The Department of Energy’s environmental prime at the Oak Ridge Site in Tennessee has removed the lower reactor vessel from Oak Ridge National Laboratory’s Building 3042, the department said Tuesday.
The facility is also known as the Oak Ridge Research Reactor, which was built in the mid-1950s and used for isotope production before Oak Ridge shut down all its reactors in 1987. Taking down the facility is one of the biggest projects that Amentum-led United Cleanup Oak Ridge (UCOR) has underway at the national lab, DOE said in a press release.
UCOR workers, using a 72-inch diamond wire saw, last week severed the connections holding the lower reactor vessel in place at the bottom of the reactor pool, DOE said in the press release.

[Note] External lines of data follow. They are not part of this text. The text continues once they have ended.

-- ==== Sys2Proof/Tests/Witness9.lean ====
section
/-! SUPPORT. States that meet the premises of the statements about activation and the control stores' rows. -/
namespace Sys2Proof.Machine.Tests
set_option Elab.async false
open Sys2Proof Sys2Proof.Machine

/-- Clusters 0 and 7 as a load leaves them, all other logical engines STOPPED there, the new image in the stores of `nw`. -/
def active (f : Spm → Spm) (nw : List Nat) (l : List (Fld × Nat)) : Block :=
  let b := fresh (((List.range 9 ++ (List.range 9).map (· + 63)).flatMap fun n =>
    [(R.peState n, if n % 9 = 8 then 2 else 1), (R.ENG_ID_RUN n, if n % 9 = 8 then 0 else 1), (R.ENG_CSSTAT_IMGST n, 2)]) ++
    [(R.LDR_STAT_MVALID, 1), (R.ACT_STAT_PHASE, 2)] ++ l)
  nw.foldl (fun b n => b.modEngine n fun e => { e with csDigest := some [9] }) { b with spm := f b.spm }

/-- An activation that rolls, its image verified on engine 8. -/
def roll (f : Act → Act) (s : Spm) : Spm := { s with act := some (f ⟨false, 8, none, [9], none, none, false, false⟩) }

/-- A START while one runs, without a manifest, with P0 to P3 not empty, without an engine, and one that is able, with contexts free and
not; a Roll with no free engine, with one to copy to, with one that is ready, with every engine done, in the last cluster and before it;
one in place, frozen and not; faulted and aborted. -/
theorem test_witness_Activation :
    (let b := active (roll id) [] []; b.drips = false ∧ b.spm.act ≠ none ∧ b.spm.move = none ∧ b.spm.copies = [] ∧ b.get R.ACT_STAT_PHASE ≠ 1) ∧
    (let b := active id [] []; b.drips = false ∧ b.spm.act = none ∧ b.get R.LDR_STAT_MVALID ≠ 0 ∧ b.percEmpty % 16 = 15 ∧
      (b.get (R.peState 8) = 2 ∧ ∀ m < 8, ¬(b.get (R.peState m) = 2 ∨ b.get (R.peState m) = 0)) ∧ b.dg.look 1 = none) ∧
    (active id [] [(R.LDR_STAT_MVALID, 0)]).get R.LDR_STAT_MVALID = 0 ∧ (active id [] [(R.MP_STAT_JSTALL, 1)]).percEmpty % 16 ≠ 15 ∧
    (let b := fresh ((List.range 72).map fun i => (R.peState i, 1));
      ∀ m < 72, ¬(b.get (R.peState m) = 2 ∨ b.get (R.peState m) = 0)) ∧
    (active id [] [(R.PWR_STAT_DRIP, 1)]).drips = true ∧
    (let b := active (roll id) [8] []; let F := fun m => m < 72 ∧ m / 9 = b.get R.ACT_STAT_CLUSTER ∧ b.get (R.peState m) = 2;
      F 8 ∧ (b.get (R.ENG_CSSTAT_IMGST 8) = 2 ∧ (b.engine 8).csDigest = some [9])) ∧
    (let b := active (roll id) [0] []; let N := fun m => b.get (R.ENG_CSSTAT_IMGST m) = 2 ∧ (b.engine m).csDigest = some [9];
      b.get (R.peState 8) = 2 ∧ b.get (R.ENG_CSSTAT_IMGST 8) ≠ 1 ∧ ¬N 8 ∧ N 0 ∧ b.get (R.ENG_CSSTAT_UEPEND 0) = 0 ∧
        (b.peOf 1 / 9 = b.get R.ACT_STAT_CLUSTER ∧ b.get (R.peState (b.peOf 1)) = 1 ∧ b.get (R.ENG_ID_RUN (b.peOf 1)) ≠ 0 ∧ ¬N (b.peOf 1))) ∧
    (let b := active (roll id) [0] [(R.peState 8, 6)]; ∀ m < 9, b.get (R.peState m) ≠ 2) ∧
    (∀ c ∈ [0, 7], let b := active (roll id) ((List.range 9).map (· + 9 * c)) [(R.ACT_STAT_CLUSTER, c)]
      ∀ m < 9, b.get (R.ENG_CSSTAT_IMGST (9 * c + m)) = 2 ∧ (b.engine (9 * c + m)).csDigest = some [9]) ∧
    (∀ z ∈ [false, true], let b := (active (roll fun a => { a with inPlace := some 3 }) [0] [(R.peState 8, 6)]).modEngine 3 fun e => { e with frozen := z }
      (b.engine (b.peOf 3)).frozen = z ∧ b.spm.move = none ∧ b.spm.copies = []) ∧
    (∀ c ∈ [0, 1], let b := active (roll fun a => { a with inPlace := some 3 }) [0] [(R.ENG_DBGSTAT_CSTOP 3, c)]
      b.get (R.ENG_DBGSTAT_CSTOP (b.peOf 3)) = c ∧ (b.engine (b.peOf 3)).frozen = false ∧ b.spm.move = none) ∧
    ((roll (fun a => { a with faulted := true }) (active id [] []).spm).act.any (·.faulted) = true) ∧
    (let b := active (roll fun a => { a with step := some 3 }) [8] [];
      b.spm.move = none ∧ b.spm.hwQ = [] ∧ (∀ m < 72, b.get (R.peWorn m) = 0) ∧ b.leState 3 = 0 ∧ b.get (R.peState (b.peOf 3)) = 1 ∧ b.peOf 3 < 72 ∧
        (8 / 9 = b.peOf 3 / 9 ∧ b.get (R.peState 8) = 2 ∧ b.get (R.ENG_CSSTAT_IMGST 8) = 2 ∧ (b.engine 8).csDigest = some [9])) ∧
    (let b := active (roll fun a => { a with step := some 3 }) [] [];
      b.peOf 3 / 9 = 0 ∧ ∀ m < 72, m / 9 = 0 → b.get (R.peState m) = 2 → (b.engine m).csDigest ≠ some [9]) := by
  and_intros <;> decide +kernel

/-- A RELOAD that waits in its third phase, with a logical engine still to freeze and with none. -/
theorem test_witness_Reload :
    (∀ q ∈ [false, true], let b := (active (fun s => { roll (fun a => { a with reload := true }) s with leState := [(3, 1)] }) [8]
        [(R.ACT_STAT_PHASE, 3)]).modEngine 3 fun e => { e with freezeReq := q }
      b.leState 3 = 1 ∧ b.leState 5 = 0 ∧ (b.engine (b.peOf 3)).frozen = false ∧ (b.engine (b.peOf 3)).freezeReq = q) ∧
    ∀ z ∈ [false, true], let b := (active (fun s => { roll (fun a => { a with reload := true }) s with leState := (List.range 64).map fun i => (i, if i = 3 then 1 else 2) }) [8]
        [(R.ACT_STAT_PHASE, 3)]).modEngine 3 fun e => { e with frozen := z, freezeReq := true }
      b.spm.act.any (·.reload) = true ∧ b.get R.ACT_STAT_PHASE = 3 ∧
        (∀ l < 64, b.leState l ≠ 0) ∧ (b.engine 3).freezeReq = true ∧
        ((List.range 64).all fun l => b.leState l != 1 || (b.engine (b.peOf l)).frozen) = z := by
  decide +kernel

/-- Engine 3 with errors in its rows, engine 40 with the same image. -/
def store (e : Engine → Engine) (f : Spm → Spm) (l : List (Fld × Nat)) : Block :=
  let b := fresh ([(R.ENG_CSSTAT_IMGST 3, 2), (R.ENG_CSSTAT_IMGST 40, 2), (R.PWR_ENG_STATE 3, 2)] ++ l)
  { ((b.modEngine 3 e).modEngine 40 fun e => { e with csDigest := some [9] }) with spm := f b.spm }

/-- A copy of each use and none; a row in error and none, a spare row left, the row already moved, and none left; a store with the image and
none; the scrub at a row, at a spare row that is used and at one that is not; CLRCNT with the engine ON and off. -/
theorem test_witness_StoreRows :
    (∀ u ∈ [.roll, .move, .restore, .reload, .inPlace 3],
      (store id (fun s => { s with copies := [⟨40, 3, u⟩] }) []).spm.copies.find? (fun x => x.dst == 3) = some ⟨40, 3, u⟩) ∧
    (let b := store (fun e => { e with frozen := true }) (fun s => { s with copies := [⟨40, 3, .inPlace 3⟩] }) [];
      b.get (R.ENG_CSSTAT_IMGST 40) = 2 ∧ b.get (R.ENG_CSSTAT_UEPEND 40) = 0 ∧ b.peOf 3 = 3 ∧ (b.engine 3).frozen = true) ∧
    (∀ k ∈ [0, 2],
      let b0 := store id (fun s => { s with copies := [⟨40, 3, .roll⟩] }) [(R.ENG_CSSTAT_UEPEND 40, 1), (R.ENG_CSSTAT_IMGST 41, k)]
      let b := b0.modEngine 41 fun e => { e with csDigest := some [9] }
      b.get (R.ENG_CSSTAT_UEPEND 40) ≠ 0 ∧ (b.engine 40).csDigest = some [9] ∧ (b.engine 41).csDigest = some [9] ∧ b.get (R.ENG_CSSTAT_UEPEND 41) = 0 ∧
        b.get (R.ENG_CSSTAT_IMGST 41) = k ∧ ∀ m < 72, m ≠ 3 → m ≠ 40 → m ≠ 41 → (b.engine m).csDigest = none) ∧
    ([⟨1, 2, .roll⟩, ⟨40, 3, .reload⟩] : List Copy).find? (fun x => x.dst == 3) = some ⟨40, 3, .reload⟩ ∧
    (store id id []).spm.copies.find? (fun x => x.dst == 3) = none ∧ (store id id []).peOf 3 = 3 ∧
    ((store id id []).engine 3).csErr.look 5 = none ∧
    (∀ ue ∈ [false, true], ∀ n ∈ [63, 64],
      let b := store (fun e => { e with csErr := [(5, ue)], csDigest := some [9] }) id [(R.ENG_CSSTAT_SPUSED 3, n)]
      (b.engine 3).csErr.look 5 = some ue ∧ decide (b.get (R.ENG_CSSTAT_SPUSED 3) < 64) = decide (n = 63) ∧
        b.get (R.ENG_CSSTAT_IMGST 40) = 2 ∧ b.get (R.ENG_CSSTAT_UEPEND 40) = 0 ∧ (b.engine 3).csDigest ≠ none ∧
        (b.engine 40).csDigest = (b.engine 3).csDigest ∧ (b.engine 40).csErr.look 5 ≠ some true) ∧
    (let b := store (fun e => { e with csErr := [(5, true)], csMap := [(5, 7)], csDigest := some [8] }) id [(R.ENG_CSSTAT_SPUSED 3, 64)];
      (b.engine 3).csMap.look 5 ≠ none ∧ (b.engine 40).csDigest ≠ (b.engine 3).csDigest) ∧
    (∀ p ∈ [(8191, some 8191), (8192, some 5), (8255, none)],
      let b := store (fun e => { e with csScrub := p.1, csMap := [(5, 0)] }) id []
      let k := (b.engine 3).csScrub
      (if k < 8192 then some k else ((b.engine 3).csMap.find? fun x => x.2 == k - 8192).map (·.1)) = p.2 ∧
        b.get (R.ENG_CSSTAT_IMGST 3) = 2 ∧ ∀ x ∈ b.spm.copies, x.src ≠ 3 ∧ x.dst ≠ 3) ∧
    (store id id [(R.ENG_CSSTAT_IMGST 3, 1)]).get (R.ENG_CSSTAT_IMGST 3) ≠ 2 ∧
    (store id id []).get (R.PWR_ENG_STATE 3) = 2 ∧ (store id id [(R.PWR_ENG_STATE 3, 1)]).get (R.PWR_ENG_STATE 3) ≠ 2 := by
  and_intros <;> decide +kernel
end Sys2Proof.Machine.Tests
end

section
/-! What a step can answer (log entries 31 and 60), and from it that LC_STATE is sealed by the seal input alone, for good (R4). -/
namespace Sys2Proof.Machine

/-! ## What a command can answer -/

/-- A command that no agent can send faults, whatever the state. -/
theorem exec_of_not_wellFormed {c : Instr} (hw : c.wellFormed = false) (s : State) : exec c s = .fault .illFormed := by
  cases c with
  | registerWrite rq off v => exact if_neg (ne_true_of_eq_false hw)
  | customerOpcode n word defined => exact if_neg (ne_true_of_eq_false hw)
  | _ => cases hw

/-- Every command but SEAL_INPUT_HIGH answers through `done`, which leaves LC_STATE alone. The two commands that can be ill-formed
test that first; the meaning of each other command is an application of `done` as it stands. -/
theorem exec_eq_done {c : Instr} (hw : c.wellFormed = true) (hc : c ≠ .sealInputHigh) (s : State) :
    ∃ b, exec c s = done s b := by
  cases c with
  | sealInputHigh => exact absurd rfl hc
  | registerWrite rq off v => exact ⟨_, if_pos hw⟩
  | customerOpcode n word defined => exact ⟨_, if_pos hw⟩
  | _ => exact ⟨_, rfl⟩

/-- LC_STATE moves at no other command (R4): one that goes on is `done`, which keeps it. -/
theorem exec_next_isSealed {c : Instr} {s t : State} (hc : c ≠ .sealInputHigh) (h : exec c s = .next t) :
    t.blk.isSealed = s.blk.isSealed := by
  cases hw : c.wellFormed with
  | false =>
    rw [exec_of_not_wellFormed hw] at h
    cases h
  | true =>
    obtain ⟨b, hb⟩ := exec_eq_done hw hc s
    obtain ⟨-, hseal, -⟩ := done_keeps (hb.symm.trans h)
    exact hseal

/-- SEAL_INPUT_HIGH seals, whatever LC_STATE was (R4). -/
theorem exec_sealInputHigh_isSealed {s t : State} (h : exec .sealInputHigh s = .next t) : t.blk.isSealed = true := by
  cases h
  rfl

/-! ## What a step does to LC_STATE -/

theorem step_of_pending_cons {s : State} {c : Instr} {q : List Instr} (hp : s.pending = c :: q) :
    step s = exec c { s with pending := q } := by
  simp only [step, hp]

A 20-ton overhead crane was employed to life the vessel and place it into a cask for offsite shipment and disposal. DOE started removing the top portion of the reactor in November 2023.
Work on the bottom portion of the vessel has involved removing 127,000 gallons of sediment and water from the pool floor, DOE’s Office of Environmental Management said in the recent press release. Twenty crew members loaded 157,000 contaminated bricks from the basement that surrounded the pool.
Remaining work includes deactivating about 6,000 feet of pipe and draining the rest of the pool water, DOE said.
The vessel will be sent to the Nevada National Security Site for disposal, said a DOE spokesperson. EnergySolutions is assisting DOE with the process, the spokesperson said.